We don't know how much ACL still have to pay off on the loan it could as you say be £14m or 14p we don't know.
All comes back to that Package Godiva.
The offer from SISU to CCC to jointly discharge YB reduced SISU's input there and ,giving the option to settle Higgs at required Value,Or the original where CCC pay Higgs the Other £3.5M.
Finally again,even for total settlement from SISU @ £12M. represents a mere 1% of that over the 100 yr lease.
It's a forty year loan at 4% per annul so we can hazard a pretty good guess. To suggest they have paid any capital above the standard term is without foundation.
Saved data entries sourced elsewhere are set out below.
-- ==== Sys2Proof/Machine/Ticks.lean ====
section
/-! DEFINITION. The running of the calendar (R153, R155, R167), the trim period (R156) and the crystal (R157) as events of
the whole part. -/
namespace Sys2Proof.Machine

/-- The start instant renewed at a change of date (R165). -/
def Store.atDate (s : Store) (t : Tmb) (changed : Bool) : Store :=
  if changed then { s with cpu := { s.cpu with start := startInstant t s.cpu.programme } } else s

/-- One hundredth of the calendar: the midnight rollover where it falls (R153), then the instants and due steps it
reaches, all in the one event (R155, R167). -/
def tick (s : State) : State :=
  let t := s.tmb.tick
  let v := { s.toEnv with tmb := t }
  let st := s.toStore.atDate t s.tmb.cal.lastOfDay
  let e := Ev.begin v st
  let lo := s.tmb.cal.abs
  let hi := t.cal.abs
  if !t.timeUnset && e.someInstant lo hi then finish s s.lnk v (e.runInstants lo hi).conclude
  else { toStore := st, toEnv := v, lnk := s.lnk, pending := s.pending }

/-- The tick, when what the next hundredth brings is what the row names; otherwise that event is not at hand (log 10). -/
def tickWhen (named : Bool) (s : State) : State := if named then tick s else s

/-- The next hundredth is the midnight rollover (R153). -/
def rolloverNext (s : State) : Bool := s.tmb.cal.lastOfDay

/-- The Time Base and the blocks as the next hundredth finds them, and whether an instant counts (R155). -/
def nextEv (s : State) : Ev :=
  let t := s.tmb.tick
  Ev.begin { s.toEnv with tmb := t } (s.toStore.atDate t s.tmb.cal.lastOfDay)

/-- The next hundredth reaches today's opening time (R155). -/
def openingNext (s : State) : Bool :=
  let e := nextEv s
  !e.tmb.timeUnset && Ev.passes s.tmb.cal.abs e.tmb.cal.abs e.tmb.opening

/-- The next hundredth reaches the start instant (R155, R165). -/
def startNext (s : State) : Bool :=
  let e := nextEv s
  !e.tmb.timeUnset && Ev.passes s.tmb.cal.abs e.tmb.cal.abs e.cpu.start

/-- The next hundredth reaches the due instant of a PENDING step (R155, R167). -/
def stepNext (s : State) : Bool :=
  let e := nextEv s
  !e.tmb.timeUnset && e.stepReached s.tmb.cal.abs e.tmb.cal.abs

/-- The end of a 64-second period (R156). -/
def trimPeriodEnds (s : State) : State := { s with tmb := s.tmb.trimPeriod }

/-- N-TIMEBASE of a change of the reference or the flag (R157). -/
def timebaseChange (crystal : Bool) (t : Tmb) (s : State) : State :=
  let changed := t.ref != s.tmb.ref || t.fault != s.tmb.fault
  { s with lines := { s.lines with crystal := crystal }, tmb := t, lnk := if changed then s.lnk.offer (.timebase t.ref t.fault) else s.lnk }

/-- The crystal stops (R157). -/
def crystalStops (s : State) : State := timebaseChange false { s.tmb with ref := .internal, fault := true } s

/-- The crystal runs again (R157). -/
def crystalResumes (s : State) : State := timebaseChange true { s.tmb with ref := .crystal } s

end Sys2Proof.Machine
end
It was just that, wasn't it - an offer. The prime offer was for sisu to buy it alone and discharge it. On top of that pay Higgs £5.5m for their shares (yes, £4m in instalments over 10 years). In return for an increase of the ACL lease to 125 years and a much reduced rent.
Why is that such a bad deal?
Who could offer a better deal?
You don't seem to want to see It ,Higgs were getting ripped when there was no need ,either SISU or CCC In either scenario could have settled Higgs for a fraction of their current exposures .
We don't know if they were getting ripped because we don't know what the true valuation is/was.
Sent from my iPhone using Tapatalk - so please excuse any spelling or grammar errors
No I don't see it. Please bear with me I am an old man and it's Friday.
How were Higgs getting ripped?
I genuinely want to know.
Remind me how they came by 50% of ACL,then remind me who benefited by It,and then who devalued it.
Alright, you argue that if it wasn't because of Higgs the club would have been eradicated. Or something like that.
Fine, I get that.
But please remember that sisu wasn't here when the Ricoh was planned and build. It wasn't sisu who sold to Higgs.
So why take that out on them?
After sisu came in the club kept paying £1.2m per year in rent. Had the club not existed and paid that money, then ACL wouldn't have existed either. They would have gone under.
So in a sense sisu saved not only the club, but also ACL.
And yes! I actually, really believe that.
ACL and ccfc are taking each other down. They should merge. My mantra over the past three years - they should merge.
Only that way can I see a future for the club.
I read in the case files that ACL pondered at taking over the club themselves. For a second I thought 'too bad they didn't'.
But then I realized that ACL is partly run by politicians and I came back to my senses.
Back to your point - yes, Higgs did save the club pre-sisu, but you really can't blame sisu for only offering to give them £2m over the shares value in a separate cash deal?